The Dow Jones Industrial Average (^DJI -0.11%) is falling today after a few poor earnings reports have a number of stocks crashing. As of 1 p.m. EDT the blue-chip index is down 37 points, or 0.25%, while the S&P 500 is off by 0.04% and the NASDAQ has lost 0.25%. Other than the poor earnings, investors are focusing on the big fall in durable-goods orders, which was more than double what analysts had estimated. 

A few Dow losers
Shares of Procter & Gamble (PG 0.68%) are down 5.3% after the company reported better-than-expected earnings on lower-than-estimated revenue and painted a poor picture of the future. CEO Robert McDonald said he feels the economic recovery will remain "choppy" moving forward. This led his team to forecast weaker profit for the next quarter. The company struggled the most with it personal-care items and said it will focus more attention on boosting revenue from its Pantene shampoo line and Olay skin-care products. 

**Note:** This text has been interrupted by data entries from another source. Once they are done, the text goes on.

-- ==== Sys2Proof/Machine/Charsets.lean ====
section
/-! DEFINITION. The tables of the WHATWG Encoding Standard that R355 names (20), PRESUMED from outside the spec (log 10): a row holds
16 bits for each second byte (or each byte of an upper half), 0 where the standard has no code point. -/

namespace Sys2Proof.Machine

/-- Entry `k` of a row. -/
def rowAt (r k : Nat) : Option Nat := let c := r / 2 ^ (16 * k) % 65536; if c = 0 then none else some c
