-- ==== Sys2Proof/Certificates/Slice0/Obligations.lean ====
section
/-! DEFINITION. The statements for the provers. -/

section

open Sys2Proof Machine Decode Safety

/-! Issue (03 R45, R60 to R68, 05 R84, R99). -/

/-- R45: S0 reads as zero and is full, M0 reads as all ones, a write to either is discarded, and EMP with S0 as its destination raises
ILLEGAL. The loads that R112 and R146 leave without a check of EMP trap at their access check, and are not meant. -/
def Obligations.ZeroRegistersAreConstant : Prop :=
  (∀ q : SeqSt, q.getS 0 = 0 ∧ q.fullS 0 = true ∧ q.getM 0 = BitVec.allOnes 64) ∧
  (∀ (q : SeqSt) (x : Word), q.put (.s 0) (.word x) = q) ∧
  (∀ (q : SeqSt) (en x : BitVec 64), q.put (.m 0) (.bits en x) = q) ∧
  (∀ (i : Instr) (s : State) (sh : Shape) (lat : Option Nat), shapeOf i s = some (sh, lat) → sh.dst = .s → sh.emp ≠ .any →
    s.core.q.ir.dst = 0 → s.core.q.ir.emp = 1 →
    ∃ d, exec i s = .next (s.takeTrap (trapOf ILLEGAL d) s.core.q.pc))

/-- R99: the lowest detail whose check fails is the detail of ILLEGAL, for every instruction. Which fields of the forms without operands
give detail 4, and where EMP is free, is read as log entries 32 to 34 say. -/
def Obligations.LowestFailingDetailTraps : Prop :=
  ∀ (i : Instr) (s : State) (sh : Shape) (lat : Option Nat) (d : Nat), shapeOf i s = some (sh, lat) →
    illegalDetail sh s.core.q.ir = some d →
    exec i s = .next (s.takeTrap (trapOf ILLEGAL d) s.core.q.pc)

/-- R67: mode 10 raises EMPTY_READ on an empty source, mode 01 holds issue until it is full, mode 11 raises ILLEGAL, and modes 00
neither hold nor trap, for every instruction; a read returns the register's old value whatever its full bit. -/
def Obligations.WaitModesAtIssue : Prop :=
  ∀ (i : Instr) (s : State) (sh : Shape) (lat : Option Nat), shapeOf i s = some (sh, lat) →
    let q := s.core.q
    let f := q.ir
    ((sh.sa ≠ .unused ∧ f.wa = 3) ∨ (sh.sb ≠ .unused ∧ f.wb = 3) ∨ (sh.sc ≠ .unused ∧ f.wc = 3) →
      ∃ d, exec i s = .next (s.takeTrap (trapOf ILLEGAL d) q.pc)) ∧
    (illegalDetail sh f = none → pdHeld q f s.cyc = false →
      (f.wa = 2 → sh.sa.full q f.sa = false → exec i s = .next (s.takeTrap (trapOf EMPTY_READ 1) q.pc)) ∧
      (f.wb = 2 → sh.sb.full q f.sb = false → f.wa ≠ 2 → exec i s = .next (s.takeTrap (trapOf EMPTY_READ 2) q.pc)) ∧
      (f.wc = 2 → sh.sc.full q f.sc = false → f.wa ≠ 2 → f.wb ≠ 2 →
        exec i s = .next (s.takeTrap (trapOf EMPTY_READ 3) q.pc)) ∧
      ((f.wa = 1 ∧ sh.sa.full q f.sa = false) ∨ (f.wb = 1 ∧ sh.sb.full q f.sb = false) ∨ (f.wc = 1 ∧ sh.sc.full q f.sc = false) →
        f.wa ≠ 2 → f.wb ≠ 2 → f.wc ≠ 2 → exec i s = .next (s.held true)) ∧
      (f.wa = 0 → f.wb = 0 → f.wc = 0 → emptyRead sh q f = none ∧ waitHeld sh q f = false)) ∧
    (∀ (a : BitVec 64) (b : BitVec 32) (n : Nat), { q with sFull := a, vFull := b }.getS n = q.getS n ∧ { q with sFull := a, vFull := b }.getV n = q.getV n)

Cisco's (CSCO 0.06%) shares are down 2.7% this afternoon despite the fact that the company just announced new solutions that deliver higher performance, better reliability, and scalability to storage area networks. The Cisco MDS 9710 Multilayer Director delivers three times the bandwidth of any other storage director currently offered on the market. Cisco is claiming the new device will dominate the market, but it's clear by looking at the drop in its share price today that investors don't feel the same.

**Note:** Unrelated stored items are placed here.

/-! Witnesses: vector instructions. -/

/-- Lane 63 of the last register under a mask that enables it alone, and mask register 7. -/
theorem witness_WritesKeepDisabledLanes : (63 : Nat) < 64 ∧ (31 : Nat) < 32 ∧ (7 : BitVec 3) ≠ 0 ∧ (BitVec.ofNat 64 (2 ^ 63)).getLsbD 63 = true := by decide +kernel
theorem witness_VectorArithmeticResult : LaneReady (shV2 { ty := 1 }) (some 4) (stateAt { ty := 1 }) ∧ LaneReady (shV2 { ty := 8 }) (some 2) (stateAt { ty := 8 }) ∧
    arithLat { ty := 1 } = 4 ∧ arithLat { ty := 8 } = 2 ∧ LaneReady (shVadds { ty := 1 }) (some 4) (stateAt { ty := 1 }) ∧
    LaneReady (shVmul { ty := 1 }) (some 4) (stateAt { ty := 1 }) ∧ iv 1 = false ∧ LaneReady (shVmuls { ty := 1 }) (some 4) (stateAt { ty := 1 }) ∧
    LaneReady (shFma { ty := 1 }) (some 4) (stateAt { ty := 1 }) ∧ LaneReady (shMinMax { ty := 1 }) (some 4) (stateAt { ty := 1 }) ∧
    LaneReady (shSign { ty := 1 }) (some 4) (stateAt { ty := 1 }) ∧ LaneReady (shVaddi { ty := 8 }) (some 2) (stateAt { ty := 8 }) ∧
    LaneReady (shVmul { ty := 0xA, emp := 1 }) none (stateAt { ty := 0xA, emp := 1 }) ∧ iv 0xA = true ∧
    LaneReady (shVmuls { ty := 0xA, emp := 1 }) none (stateAt { ty := 0xA, emp := 1 }) ∧
    LaneReady (shVlog { ty := 1, emp := 1 }) none (stateAt { ty := 1, emp := 1 }) ∧
    (stateAt { ty := 0xA, emp := 1 }).enabled ≠ 0 ∧
    (∀ f ∈ [({ ty := 0xA, emp := 1, pred := 1 } : Fields)], LaneReady (shVmul f) none (stateAt f) ∧ LaneReady (shVmuls f) none (stateAt f) ∧ (stateAt f).enabled = 0) ∧
    LaneReady (shVlog { ty := 1, emp := 1, pred := 1 }) none (stateAt { ty := 1, emp := 1, pred := 1 }) ∧ (stateAt { ty := 1, emp := 1, pred := 1 }).enabled = 0 := by decide +kernel
theorem witness_VectorMoveLogicAndCompare : LaneReady (shVraw2 {}) (some 2) (stateAt {}) ∧ LaneReady (shVandi {}) (some 2) (stateAt {}) ∧
    LaneReady (shVshi { imm := 31 }) (some 2) (stateAt { imm := 31 }) ∧ LaneReady (shVraw1 {}) (some 2) (stateAt {}) ∧ LaneReady (shVsel {}) (some 2) (stateAt {}) ∧
    LaneReady (shVbcast {}) (some 3) (stateAt {}) ∧ LaneReady (shVins {}) (some 3) (stateAt {}) ∧ LaneReady (shVext {}) (some 3) (stateAt {}) ∧
    predOn (stateAt {}).core.q {} = true ∧ LaneReady (shViota { ty := 8 }) (some 2) (stateAt { ty := 8 }) ∧
    LaneReady (shVcmp { ty := 1, md := 7 }) (some 2) (stateAt { ty := 1, md := 7 }) ∧ LaneReady (shVclass { ty := 1 }) (some 2) (stateAt { ty := 1 }) ∧
    (stateAt {}).enabled.getLsbD 63 = true := by decide +kernel
theorem witness_VectorConversionAndFunction : LaneReady (shVcvt { ty := 1, imm := 1 }) (some 4) (stateAt { ty := 1, imm := 1 }) ∧
    LaneReady (shVfun { ty := 1 } (satOnly 0)) (some 8) (stateAt { ty := 1 }) ∧ LaneReady (shVfun { ty := 1 } true) (some 8) (stateAt { ty := 1 }) ∧
    LaneReady (shVfun { ty := 1 } true) (some 4) (stateAt { ty := 1 }) ∧ LaneReady (shVscl { ty := 1 }) (some 4) (stateAt { ty := 1 }) := by decide +kernel
theorem witness_CrossLaneResult : LaneReady (shE2 { ty := 1 }) (some 4) (stateAt { ty := 1 }) ∧ LaneReady (shBn { ty := 9, imm := 1 }) (some 4) (stateAt { ty := 9, imm := 1 }) ∧
    LaneReady (shVsort { ty := 1 }) (some 12) (stateAt { ty := 1 }) ∧ LaneReady (shVraw2 {}) (some 3) (stateAt {}) ∧ LaneReady (shVperm2 {}) (some 3) (stateAt {}) ∧
    LaneReady (shVpack { ty := 2 }) (some 3) (stateAt { ty := 2 }) ∧ LaneReady (shVunpk { ty := 2 }) (some 3) (stateAt { ty := 2 }) ∧
    LaneReady (shVrot { imm := 63 }) (some 3) (stateAt { imm := 63 }) ∧ LaneReady (shVradd { ty := 1 }) (some 6) (stateAt { ty := 1 }) ∧
    LaneReady (shVrmin { ty := 1 }) (some 6) (stateAt { ty := 1 }) := by decide +kernel
theorem witness_VectorFrame :
    (∀ i ∈ [Instr.vadd, .vfma, .vmin, .vabs, .vcmp, .vclass, .vradd, .vrmin, .vrnd, .vscl], completes i (stateAt { ty := 1 }) = true) ∧
    (∀ i ∈ [Instr.vand, .vshl, .vmov, .vsel, .vbcast, .vins, .vext, .vperm, .vrot], completes i (stateAt {}) = true) ∧ Straight (stateAt {}) ∧
    completes .vmul (stateAt { ty := 0xA, emp := 1 }) = true ∧ completes .viota (stateAt { ty := 8 }) = true := by decide +kernel

/-! Witnesses: tiles. -/

/-- Every tile register holds a tile of one element of a format, of a kind. -/
def tiled (fmt : BitVec 5) (kind : TileKind) (f : Fields) (s : List (Nat × Word) := []) : State :=
  let r := stateAt f s
  { r with core := { r.core with tile := { r.core.tile with t := tab 16 fun i => { vat r.core.tile.t i with fmt := fmt, entry := { kind := kind } } } } }

/-- Tensor 0: F32, one tile of one element, its map entry at 16, its slot in the tile-mapped page at 0x8000. -/
def handled (f : Fields) (s : List (Nat × Word) := []) : State :=
  let r := placed f s
  { r with core := { r.core with
      tile := { r.core.tile with tensors := [(0, BitVec.ofNat 1024 (0x21 + 16 * 2 ^ 128 + 2 ^ 256 + 2 ^ 448 + 32768 * 2 ^ 640))] }
      task := { r.core.task with tlb := [{ asn := 0, va := 0, size := 32768, pte := plainPte 0 0 0 },
                                         { asn := 0, va := 32768, size := 32768, pte := plainPte 0 0 1 + 4 }] } } }

theorem witness_TileShapesAndSymbols :
    tileHold [] [15] false (stateAt { dst := 15 }) = none ∧ Ready (shTcfg { imm := 0x13F3F }) none (stateAt { imm := 0x13F3F }) ∧
    Ready (shTset { dst := 15 }) none (stateAt { dst := 15 }) ∧ ((stateAt {}).reg 0).blank = true ∧ ((tiled 1 .zero {}).reg 0).blank = false ∧
    (∀ f ∈ [({} : Fields), { imm := 1 }], Ready (shTramp f) none (tiled 1 .zero f)) ∧ Ready (shTconst {}) none (tiled 1 .zero {}) ∧
    Ready (shTrepeat {}) none (tiled 1 .zero {}) ∧ ((stateAt {}).reg 15).lazyMark = false ∧ Fmt.f32.isBlock = false ∧
    Sem.isZero (elemOf .f32 0x80000000).val = true ∧ Sem.isZero (elemOf .f32 0x7F800001).val = false := by decide +kernel
/-- Tile register 0 with the first word of its bytes pending. -/
def pendingAt (s : State) : State :=
  { s with core := { s.core with tile := { s.core.tile with pending := [((s.reg 0).buf, (s.reg 0).offset.toNat / 32)] } } }
/-- The formats differ, the shapes differ, and each agrees. -/
theorem witness_TileArithmeticResult :
    (let s := tiled 1 .stored { ty := 1 }
     tileHold [0, 0] [0] true s = none ∧ Ready (shTbin s.core.q.ir) none s ∧ Ready (shTmin s.core.q.ir) none s ∧ s.unconf [0, 0, 0] = none ∧
       tyDiffers s.core.q.ir [s.reg 0, s.reg 0, s.reg 0] = false ∧ sameShape (s.reg 0) (s.reg 0) = true ∧ arithFmt (s.reg 0).format = true ∧
       (s.synth s.core (s.reg 0)).toOption.isSome = true ∧ PowerFree s ∧ s.tileEarly [0, 0] = none ∧
       (pendingAt s).tileEarly [0, 0] ≠ none) ∧
    (let s := tiled 1 .stored { ty := 2 }
     Ready (shTbin s.core.q.ir) none s ∧ tyDiffers s.core.q.ir [s.reg 0, s.reg 0, s.reg 0] = true) ∧
    (let s := (tiled 1 .stored { sa := 1, ty := 1 }).modReg 1 fun t => { t with rows := 1 }
     Ready (shTbin s.core.q.ir) none s ∧ tyDiffers s.core.q.ir [s.reg 0, s.reg 1, s.reg 0] = false ∧ sameShape (s.reg 0) (s.reg 1) = false) ∧
    (stateAt {}).unconf [0, 0, 0] ≠ none := by decide +kernel
theorem witness_TileElementsAndSymbols :
    ((tiled 1 .zero {}).reg 0).entry.kind = .zero ∧ ((tiled 1 .zero {}).reg 0).format.isBlock = false ∧ (tiled 1 .stored {}).clean ((tiled 1 .stored {}).reg 0) = true ∧
    (let s := (tiled 1 .stored {}).modReg 1 fun t => { t with entry := { t.entry with hnan := true } }
     s.clean (s.reg 1) = false ∧ { s.core.tile with fast := true }.fast = true) ∧ ((tiled 1 .ramp {}).reg 0).entry.kind = .ramp ∧
    (let s := tiled 1 .ramp {}
     let r := { (s.reg 0) with entry := { kind := .ramp, payload := 0x3F800000 } }
     Sem.isZero (decodeFloat .f32 (plField r.entry 0 32)) = false ∧
       ∀ x ∈ symbolElems r.format r.nrows r.ncols r.entry, Sem.isZero x.val = true → x.pat = 0) ∧
    (let s := handled {}
     let r := { (s.reg 0) with fmt := 1, entry := repeatEntry 0 0 0 }
     s.repComputed r = true) := by decide +kernel
theorem witness_TileUnaryResult :
    (let s := tiled 1 .stored { ty := 1 }
     (s.reg 0).entry.kind = .stored ∧ (s.synth s.core (s.reg 0)).toOption.isSome = true ∧ PowerFree s ∧ s.unconf [0, 0] = none ∧ tileHold [0] [0] true s = none ∧ s.tileEarly [0] = none ∧
       Ready (shTscale s.core.q.ir) none s ∧ tyDiffers s.core.q.ir [s.reg 0, s.reg 0] = false ∧ sameShape (s.reg 0) (s.reg 0) = true ∧
       (arithFmt (s.reg 0).format && (s.reg 0).format.isFloat) = true) ∧
    (let s := tiled 1 .stored {}
     Ready (shTcvt s.core.q.ir) none s ∧ cvtTileFmt (s.reg 0).format = true ∧ Ready (shTmov s.core.q.ir) none s ∧ (s.reg 0).rows = (s.reg 0).cols) ∧
    (let s := tiled 1 .stored { dst := 1, ty := 1, emp := 1 }
     s.unconf [0] = none ∧ tileHold [0] [] true s = none ∧ Ready (shTredrow s.core.q.ir) none s ∧ tyDiffers s.core.q.ir [s.reg 0] = false) := by decide +kernel
/-- No lane enabled; an unconfigured register; a format without slices; the row of a tile of one row, and the one beyond. -/
theorem witness_SliceResult :
    (LaneReady (shTrrow { pred := 1 }) (some 4) (stateAt { pred := 1 }) ∧ (stateAt { pred := 1 }).enabled = 0 ∧ tileHold [0] [] true (stateAt {}) = none) ∧
    (LaneReady (shTwrow { pred := 1 }) none (stateAt { pred := 1 }) ∧ tileHold [] [0] true (stateAt {}) = none) ∧
    (LaneReady (shTrrow {}) (some 4) (stateAt {}) ∧ LaneReady (shTwrow {}) none (stateAt {}) ∧ (stateAt {}).enabled ≠ 0 ∧ ((stateAt {}).reg 0).blank = true) ∧
    (let s := tiled 1 .stored {}
     LaneReady (shTrrow {}) (some 4) s ∧ LaneReady (shTwrow {}) none s ∧ (s.reg 0).blank = false ∧ sliceFmt (s.reg 0).format = true ∧
       s.srcB.toNat < (s.reg 0).nrows ∧ s.srcB.toNat < (s.reg 0).ncols ∧ s.sliceEarly true (s.reg 0) 0 = none ∧ s.sliceEarly false (s.reg 0) 0 = none ∧
       (pendingAt s).sliceEarly true (s.reg 0) 0 ≠ none ∧ (s.synth s.core (s.reg 0)).toOption.isSome = true) ∧
    (let s := tiled 1 .stored { sb := 1 } [(1, 1)]
     LaneReady (shTrrow s.core.q.ir) (some 4) s ∧ LaneReady (shTwrow s.core.q.ir) none s ∧ (s.reg 0).nrows ≤ s.srcB.toNat) ∧
    sliceFmt ((tiled 6 .stored {}).reg 0).format = false := by decide +kernel
theorem witness_TileTableAndModeResult :
    Ready (shTsymx {}) none (stateAt {}) ∧ Ready (shTstatR { imm := 0x1F }) (some 2) (stateAt { imm := 0x1F }) ∧ tileHold [15] [] false (stateAt {}) = none ∧
    Ready (shTstatH { dst := 1, emp := 1 }) none (stateAt { dst := 1, emp := 1 }) ∧
    (handled {}).handleMiss 0 = none ∧ (handled {}).handleMiss (2 ^ 39) = none ∧ (stateAt {}).handleMiss 0 = some 0 ∧
    ([0, 2 ^ 39].all fun h => ((handled {}).farHold fun ok => (handled {}).handleWants (handled {}).core ok 1 h).isNone) = true ∧
    (let s := away { handled {} with core := (handled {}).core.modTile fun t => { t with tensors := [] } }
     s.handleMiss 0 = none ∧ (s.farHold fun ok => s.handleWants s.core ok 1 0).isSome = true) ∧
    (match (handled {}).resolve (handled {}).core (2 ^ 39) with | .error (.tile 3) => true | _ => false) = true ∧
    (match (handled {}).resolve (handled {}).core 0 with | .ok _ => true | _ => false) = true ∧
    (let s := handled { dst := 1, emp := 1, sa := 1 } [(1, 2 ^ 39)]
     Ready (shTstatH s.core.q.ir) none s) ∧
    (match (stateAt {}).resolve (stateAt {}).core 0 with | .error (.page 1 _) => true | _ => false) = true ∧
    (let s := tiled 1 .zero {}
     Ready (shTset {}) none s ∧ tileHold [0] [0] true s = none ∧ (s.reg 0).blank = false ∧ (s.reg 0).entry.kind ≠ .stored ∧
       (s.synth s.core (s.reg 0)).toOption.isSome = true ∧ PowerFree s ∧ Ready (shTmov {}) none s ∧ s.unconf [0, 0] = none ∧ s.tileEarly [0] = none ∧ s.pairEarly (s.reg 0) 0 = none ∧
       Ready (shTexcget {}) (some 2) s ∧ Ready (shTexcset {}) none s ∧ listFmt (s.reg 0).format = true ∧ 0 < (s.reg 0).nrows ∧ 0 < (s.reg 0).ncols ∧
       Sem.isZero (elemOf .f32 0x3F800000).val = false) ∧
    (let s := stateAt { imm := 0xFFFF }
     Ready (shTspill s.core.q.ir) none s ∧ tileHold (spillMask s.core.q.ir) [] false s = none ∧ tileHold [] (spillMask s.core.q.ir) false s = none) := by decide +kernel

/-! Witnesses: engine commands. -/

/-- Commands that wait in a queue. -/
def queued (q n : Nat) (f : Fields) (s : List (Nat × Word) := []) : State :=
  let r := stateAt f s
  { r with core := { r.core with eng := { r.core.eng with cmds := (List.range n).map fun i => { uid := 100 + i, q := q, ch := 0, slot := i, raw := 0, wmax := 1 } } } }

It has been a rough day for the Dow's telecommunications companies. AT&T (T 1.88%) is down 5.6%, making it the worst-performing Dow component today, after it announced earnings this morning. The poor results are also pulling its closest competitor, Verizon (VZ -0.53%), down by 1.2%, even though the report actually made Verizon look stronger. AT&T added 269,000 new wireless customers during the quarter, but most of those new subscribers signed up for Internet only, not the higher-margin phone and Internet combination packages. Today's report solidified the idea that Verizon is gaining market share from AT&T on the phone side of their businesses, which will likely bear more fruit for Verizon in the long run.